Stanley and Livingstone embarked on 16 November, six days after Stanley’s arrival at Ujiji.
14
Delighting in his self-acquired knowledge of Greek mythology, Stanley excitedly compared their ‘cranky canoe hollowed out of the noble
mvule
tree’ with Jason’s ship the
Argo.
They hugged the shore and Stanley was bewitched by ‘a wealth of boscage of beautiful trees, many of which were in bloom … exhaling an indescribably sweet fragrance’. The idyllic circumstances of the people also pleased him, with their fishing settlements, palm groves, cassava gardens and quiet bays.
15
Apart from an encounter with some stone-throwers, who Livingstone mollified by showing them the white skin of his arm and asking them whether they had ever been harmed by anyone of his colour, they experienced no hostility.
16

On reaching the head of the lake on 28 November, they found that the Rusizi flowed into Tanganyika rather than out of it.
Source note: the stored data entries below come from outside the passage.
-- ==== Sys2Proof/Proofs/Stops.lean ====
section
/-! PROOF. What a stop of a cluster leaves of the flags and of the lanes (R85, R99), and the protection of W lanes (R209, R210). -/
namespace Sys2Proof.Machine

/-! ### Flags that only rise, lanes that stand -/

/-- What a lane holds of its arming. -/
def WLane.arm (l : WLane) : LaneState × BitVec 4 × Bool := (l.state, l.reason, l.disarmHeld)

/-- No flag falls, and every lane keeps its state, its reason and a DISARM that it holds. -/
structure Runs (s t : State) : Prop where
  flags : ∀ a i, a ∉ pendWords → (s.flag a).getLsbD i = true → (t.flag a).getLsbD i = true
  arms : ∀ w : Lane, t.wl[w].arm = s.wl[w].arm

theorem Runs.refl (s : State) : Runs s s := ⟨fun _ _ _ h => h, fun _ => rfl⟩

theorem Runs.trans {s t u : State} (h : Runs s t) (k : Runs t u) : Runs s u :=
  ⟨fun a i ha hb => k.flags a i ha (h.flags a i ha hb), fun w => (k.arms w).trans (h.arms w)⟩

theorem Runs.of_eq {s t : State} (hf : t.flg = s.flg) (hw : t.wl = s.wl) : Runs s t :=
  ⟨fun a _ _ hb => (flag_of_flg_eq hf a).symm ▸ hb, fun w => by rw [hw]⟩

theorem Runs.of_within {l : List Field} {s t : State} (h : Within l s t) (hf : Field.flg ∉ l := by decide)
    (hw : Field.wl ∉ l := by decide) : Runs s t := Runs.of_eq (h.flgEq hf) (h.wlEq hw)

theorem Runs.fold {α : Type} {f : State → α → State} (h : ∀ u x, Runs u (f u x)) (l : List α) (s : State) : Runs s (l.foldl f s) :=
  foldl_rel Runs Runs.refl Runs.trans f h l s

theorem Runs.setBit (s : State) (a i : Nat) : Runs s (s.setBit a i) :=
  ⟨fun b j hb h => by
    by_cases hab : b = a
    · subst hab
      rw [State.flag_setBit_self s i hb, BitVec.getLsbD_or, h, Bool.true_or]
    · rwa [State.flag_setBit_other s i hab hb], fun w => by rw [(State.setBit_within s a i).wlEq]⟩

theorem Runs.setBitIf (s : State) (c : Bool) (a i : Nat) : Runs s (s.setBitIf c a i) := by
  unfold State.setBitIf
  split
  · exact Runs.setBit s a i
  · exact Runs.refl s

theorem Runs.ite {c : Prop} [Decidable c] {s t u : State} (h : Runs s t) (k : Runs s u) : Runs s (if c then t else u) := by
  split
  · exact h
  · exact k

/-- A change of a lane that leaves its arming. -/
theorem Runs.modWl (s : State) (w : Lane) {f : WLane → WLane} (hf : ∀ l, (f l).arm = l.arm) : Runs s (s.modWl w f) :=
  ⟨fun _ _ _ h => h, fun v => by
    by_cases hv : v = w
    · subst hv; rw [State.modWl_self, hf]
    · rw [State.modWl_other s w f hv]⟩

/-! ### The generators (R177, R192 to R196) -/

theorem Runs.bandAt (s : State) (w : Lane) (m : Nat) (f : BitVec 48) (g : Bool) : Runs s (s.bandAt w m f g) := by
  unfold State.bandAt
  dsimp only
  have htrack : ∀ b, Runs s (if b = s.wl[w].tracking then s else s.modWl w (fun l => { l with tracking := b, heldN := none })) :=
    fun b => Runs.ite (Runs.refl s) (Runs.modWl s w fun _ => rfl)
  generalize hx : (if (s.qbWord w).getLsbD 26 = s.wl[w].tracking then s else _) = x
  have hsx : Runs s x := hx ▸ htrack _
  exact Runs.ite (hsx.trans (Runs.setBitIf _ _ _ _)) ((hsx.trans (Runs.setBitIf _ _ _ _)).trans (Runs.modWl _ w fun _ => rfl))

theorem Runs.ncoRun (s : State) (w : Lane) (k : Nat) : Runs s (s.ncoRun w k) := by
  unfold State.ncoRun State.modNco
  exact (Runs.bandAt s w _ _ true).trans (Runs.modWl _ w fun _ => rfl)

theorem Runs.ncoSteps (w : Lane) (to_ k : Nat) (s : State) : Runs s (s.ncoSteps w to_ k) := by
  induction k generalizing s with
  | zero => exact Runs.refl s
  | succ k ih =>
    unfold State.ncoSteps
    exact Runs.ite (Runs.refl s) ((Runs.ncoRun s w _).trans (ih _))

theorem Runs.ncoUpTo (s : State) (w : Lane) (k : Nat) : Runs s (s.ncoUpTo w k) := by
  unfold State.ncoUpTo
  exact Runs.ite (Runs.refl s) ((Runs.ite (Runs.ncoRun s w _) (Runs.ncoSteps w _ _ s)).trans (Runs.modWl _ w fun _ => rfl))

theorem Runs.ncoSync (s : State) (fu : Nat) (w : Lane) : Runs s (s.ncoSync fu w) := Runs.ncoUpTo s w _

theorem Runs.snapAgain (s : State) (w : Lane) (m : Nat) : Runs s (s.snapAgain w m) :=
  Runs.ite (Runs.modWl s w fun _ => rfl) (Runs.refl s)

theorem Runs.bandFollow (s : State) (fu : Nat) (w : Lane) : Runs s (s.bandFollow fu w) :=
  Runs.ite (Runs.refl s) ((Runs.bandAt s w _ _ true).trans (Runs.snapAgain _ w _))

theorem Runs.ncoIdle (s : State) (n : Clu) : Runs s (s.ncoIdle n) :=
  Runs.fold (fun u w => Runs.modWl u w fun l => by split <;> rfl) _ s

/-! ### Streams and pin groups -/

theorem Runs.lowWater (s : State) (c : Ctx) : Runs s (s.lowWater c) := by
  unfold State.lowWater
  have hctx : ∀ f, Runs s (s.modCtx c f) := fun f => Runs.of_within (State.modCtx_within s c f)
  exact Runs.ite (Runs.refl _) (Runs.ite (hctx _) (Runs.ite
    (((hctx _).trans (Runs.setBit _ _ _)).trans (Runs.of_within (State.count_within _ _ _))) (Runs.refl _)))

theorem Runs.ctxCloseIfDone (s : State) (c : Ctx) : Runs s (s.ctxCloseIfDone c) := by
  unfold State.ctxCloseIfDone
  have hclear : Runs s (s.ctxClear c) := Runs.of_eq rfl rfl
  exact Runs.ite (hclear.trans (Runs.setBit _ _ _)) (Runs.refl _)

theorem Runs.releaseObject (s : State) (n : Clu) : Runs s (s.releaseObject n) := by
  unfold State.releaseObject
  split
  · exact Runs.refl s
  · rename_i o _
    have hctx : ∀ (u : State) (f : Stream → Stream), Runs u (((u.modCtx o.ctx f).lowWater o.ctx).ctxCloseIfDone o.ctx) := fun u f =>
      ((Runs.of_within (State.modCtx_within u o.ctx f)).trans (Runs.lowWater _ _)).trans (Runs.ctxCloseIfDone _ _)
    exact (Runs.of_within (State.modClu_within s n _)).trans (Runs.ite (hctx _ _) (Runs.refl _))

theorem Runs.crowd (s : State) (g : Pg) (bit : Nat) : Runs s (s.crowd g bit) :=
  (Runs.of_within (State.count_within s _ _)).trans (Runs.setBit _ _ _)

theorem Runs.ddEdge (s : State) (g : Pg) (j : Fin 16) (x : Edge) : Runs s (s.ddEdge g j x) := by
  unfold State.ddEdge
  exact Runs.ite ((Runs.of_within (State.modPin_within s _ _)).trans (Runs.crowd _ g 1)) (Runs.of_within (State.modPin_within s _ _))

theorem Runs.deEdge (s : State) (g : Pg) (j : Fin 16) (x : Edge) : Runs s (s.deEdge g j x) := by
  unfold State.deEdge
  exact Runs.ite ((Runs.of_within (State.modPin_within s _ _)).trans (Runs.crowd _ g 1)) (Runs.of_within (State.modPin_within s _ _))

theorem Runs.parkPin (s : State) (g : Pg) (j : Fin 16) (k : Nat) : Runs s (s.parkPin g j k) := (Runs.deEdge s g j _).trans (Runs.ddEdge _ g j _)

theorem Runs.logVector (s : State) (g : Pg) (v : VecOpen) : Runs s (s.logVector g v) := by
  unfold State.logVector
  refine Runs.ite (Runs.refl s) ((Runs.of_within (State.modPg_within s g _)).trans (Runs.ite ?_ (Runs.of_within (State.modPg_within _ g _))))
  exact (Runs.of_within (State.count_within _ _ _)).trans (Runs.setBit _ _ _)

theorem Runs.closeVector (s : State) (g : Pg) (v : VecOpen) : Runs s (s.closeVector g v) := by
  unfold State.closeVector
  refine Runs.trans (Runs.ite (Runs.refl s) ?_) (Runs.logVector _ g v)
  have hnote : Runs s (s.modPg g (fun p => { p with ffLast := some (s.clk.now, s.firstFail v) })) := Runs.of_within (State.modPg_within s g _)
  have htake : ∀ u, Runs u (u.takeFf g (s.firstFail v)) := fun u => (Runs.of_within (State.modPg_within u g _)).trans (Runs.setBit _ _ _)
  refine Runs.trans (t := match s.pg[g].ffLast with
    | some x => if x.1 = s.clk.now then s else s.modPg g (fun p => { p with ffLast := some (s.clk.now, s.firstFail v) })
    | none => s.modPg g (fun p => { p with ffLast := some (s.clk.now, s.firstFail v) })) ?_ (Runs.ite (htake _) (Runs.refl _))
  split
  · exact Runs.ite (Runs.refl s) hnote
  · exact hnote

theorem Runs.closeVectors (s : State) (g : Pg) : Runs s (s.closeVectors g) := by
  unfold State.closeVectors
  exact Runs.trans (Runs.of_within (State.modPg_within s g _)) (Runs.fold (fun u v => Runs.closeVector u g v) _ _)

theorem Runs.cutGroup (s : State) (g : Pg) (k : Nat) (f : Nat → Bool) : Runs s (s.cutGroup g k f) := by
  unfold State.cutGroup
  exact ((Runs.fold (fun u j => Runs.of_within (State.modPin_within u _ _)) _ s).trans (Runs.of_within (State.modPg_within _ g _))).trans
    (Runs.closeVectors _ g)

theorem Runs.cutGroups (s : State) (n : Clu) (k : Nat) : Runs s (s.cutGroups n k) :=
  Runs.fold (fun u g => Runs.ite (Runs.cutGroup u g k _) (Runs.refl u)) _ s

theorem Runs.parkGroups (s : State) (n : Clu) (k : Nat) : Runs s (s.parkGroups n k) :=
  Runs.fold (fun u g => (Runs.cutGroup u g k _).trans (Runs.fold (fun v j => Runs.parkPin v g j k) _ _)) _ s

/-! ### A stop (R85, R99) -/

theorem Runs.cancelJump (s : State) (n : Clu) (soft : Bool) : Runs s (s.cancelJump n soft) := by
  unfold State.cancelJump
  split
  · exact Runs.refl s
  · refine Runs.ite (Runs.refl s) ?_
    exact (((Runs.of_within (State.markNeeded_within s n)).trans (Runs.of_within (State.modClu_within _ n _))).trans
      (Runs.of_within (State.count_within _ _ _))).trans (Runs.setBit _ _ _)
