/-- The lane leaves for OFF after its commands ended. -/
theorem State.laneDisarm_cmds {s t : State} {w : Lane} (h : CmdsBut [armA w, armNewA w, wlA w 0x20] s t) :
    CmdsBut [armA w, armNewA w, wlA w 0x20] s (t.laneDisarm w) := by
  obtain ⟨m, hm⟩ : ∃ m, m = (t.modWl w WLane.parted).laneCmdEnd w 1 := ⟨_, rfl⟩
  have hc : CmdsBut [armA w, armNewA w, wlA w 0x20] s m := by
    rw [hm]
    exact State.laneCmdEnd_cmds (h.trans ((State.modWl_within t w WLane.parted).cmdsBut _)) 1
  have he : t.laneDisarm w = if m.disarmGov then (m.modWl w (fun l => { l with state := .disarming })).govJoin .disarm w
      else (m.laneOff w).laneCmdEnd w 6 := by rw [hm]; rfl
  rw [he]
  split
  · exact (hc.trans ((State.modWl_within m w _).cmdsBut _)).trans ((State.govJoin_within _ .disarm w).cmdsBut _)
  · exact State.laneCmdEnd_cmds (State.laneOff_cmds hc) 6

/-- What disarming does at once, without the governor. -/
theorem State.laneDisarm_off {s : State} {w : Lane} (h : s.disarmGov = false) :
    s.laneDisarm w = (((s.modWl w WLane.parted).laneCmdEnd w 1).laneOff w).laneCmdEnd w 6 :=
  if_neg (fun hg => Bool.false_ne_true (h.symm.trans hg))

theorem State.laneDisarm_queued {s : State} {w : Lane} (h : s.disarmGov = true) :
    s.laneDisarm w = (((s.modWl w WLane.parted).laneCmdEnd w 1).modWl w (fun l => { l with state := .disarming })).govJoin .disarm w :=
  if_pos h

theorem State.laneDisarm_off_gov {s : State} {w : Lane} (h : s.disarmGov = false) : (s.laneDisarm w).gov = s.gov := by
  rw [State.laneDisarm_off h, (State.laneCmdEnd_within _ w 6).govEq, (State.laneOff_within _ w).govEq, (State.laneCmdEnd_within _ w 1).govEq]
  rfl

theorem State.laneDisarm_queued_gov {s : State} {w : Lane} (h : s.disarmGov = true) :
    (s.laneDisarm w).gov = { s.gov with queue := govInsert { kind := .disarm, lane := w, takenAt := s.clk.now } s.gov.queue } := by
  rw [State.laneDisarm_queued h]
  rfl

/-! ### DISARM (R202) -/

/-- DISARM is taken, and what was written with it dropped. -/
def State.disarmTaken (s : State) (w : Lane) : State :=
  ((s.armTaken w 1).cmdTake (armNewA w) 5).laneGive w (s.cmdWord (armNewA w) &&& ~~~(bit32 1))

theorem State.disarmTaken_within (s : State) (w : Lane) : Within [.cmd, .more] s (s.disarmTaken w) :=
  ((s.armTaken_within w 1).seq (l := [.cmd, .more]) (State.cmdTake_within _ _ _)).seq (State.laneGive_within _ w _)

theorem State.disarmTaken_cmds (s : State) (w : Lane) : CmdsBut [armA w, armNewA w] s (s.disarmTaken w) :=
  State.laneGive_cmds ((s.armTaken_cmds w 1).cmdTake 5 (by simp)) _

theorem ArmPlain.disarmTaken {w : Lane} {x : Word} {s : State} (h : ArmPlain w 2 x s) : ArmPlain w 0 x (s.disarmTaken w) := by
  have h1 : ArmPlain w 0 x ((s.armTaken w 1).cmdTake (armNewA w) 5) := (h.takeNew (bit32 1)).takeNew 5
  have h2 := h1.gives (s.cmdWord (armNewA w) &&& ~~~(bit32 1))
  rw [h.new] at h2
  have h3 : x &&& ~~~((2 &&& ~~~(bit32 1)) &&& ~~~(((s.armTaken w 1).cmdTake (armNewA w) 5).laneRuns w)) = x := by
    rw [show (2 : Word) &&& ~~~(bit32 1) = 0 by decide, zero_and]
    exact BitVec.and_allOnes
  rw [h3] at h2
  unfold State.disarmTaken
  rwa [h.new]

section
variable {s : State} {w : Lane} (hu : s.undef = false) (hl : s.hasLane w = true)
include hu hl

/-- What DISARM does in each state of the lane. -/
theorem laneDisarm_acts :
    (s.wl[w].state = .queued → exec (.laneDisarm w) s = .next ((s.disarmTaken w).laneUnqueue w)) ∧
    (s.wl[w].state = .arming ∨ s.wl[w].state = .tripped → exec (.laneDisarm w) s = .next ((s.disarmTaken w).laneDisarm w)) ∧
    (s.wl[w].state = .armed → exec (.laneDisarm w) s = .next (if s.laneIdle w then (s.disarmTaken w).laneDisarm w else
      (s.disarmTaken w).modWl w (fun l => { l with disarmHeld := true }))) ∧
    (s.wl[w].state = .spanChange → exec (.laneDisarm w) s = .next ((s.disarmTaken w).modWl w (fun l => { l with disarmHeld := true }))) ∧
    (s.wl[w].state = .disarming → exec (.laneDisarm w) s = .next
      ((if (s.disarmTaken w).calLeaves w then (s.disarmTaken w).laneCmdEnd w 2 else s.disarmTaken w).laneDrop w)) ∧
    (s.wl[w].state = .off ∨ s.wl[w].state = .cal → exec (.laneDisarm w) s = .next (((s.disarmTaken w).laneCmdEnd w 2).laneDrop w)) := by
  have h0 : ¬ (!s.hasLane w) = true := by rw [hl]; decide
  have hx : exec (.laneDisarm w) s = execLaneDisarm w s := rfl
  have hst : (s.disarmTaken w).wl[w].state = s.wl[w].state := rfl
  have hdef : (((s.armTake w 1).1.cmdTake (armNewA w) 5).laneGive w (s.armTake w 1).2) = s.disarmTaken w := rfl
  rw [hx, execLaneDisarm, guarded_next hu, if_neg h0]
  dsimp only
  rw [hdef, hst]
  refine ⟨fun hs => ?_, fun hs => ?_, fun hs => ?_, fun hs => ?_, fun hs => ?_, fun hs => ?_⟩
  case refine_2 => rcases hs with hs | hs <;> rw [hs]
  case refine_6 => rcases hs with hs | hs <;> rw [hs]
  all_goals rw [hs]
  all_goals rfl
end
This was a major discovery and at a stroke ruled out Lake Tanganyika as being any kind of source or reservoir of the Nile. Yet even the discovery that the Rusizi flowed in would not force a retraction from Burton when he heard of it, since a river might conceivably flow out of the west side of the lake into the Lualaba and then continue northwards as the Nile. But realistically, it seemed that either the Victoria Nyanza or the Lualaba’s headwaters were now the only
serious candidates for being the Nile’s source. However, there
was
a serious problem with the Lualaba. The height Livingstone had calculated for Nyangwe had been 2,000 feet, which was the same as Baker’s height for his Lake Albert. Of course one or both of the measurements might be wrong. But if they were not, to get round these inconvenient heights (which ruled out a direct connection between the Lualaba and Lake Albert) Livingstone argued that the Lualaba could quite logically pass Lake Albert to the west and join ‘Petherick’s branch of the Nile’, the Bahr el-Ghazal.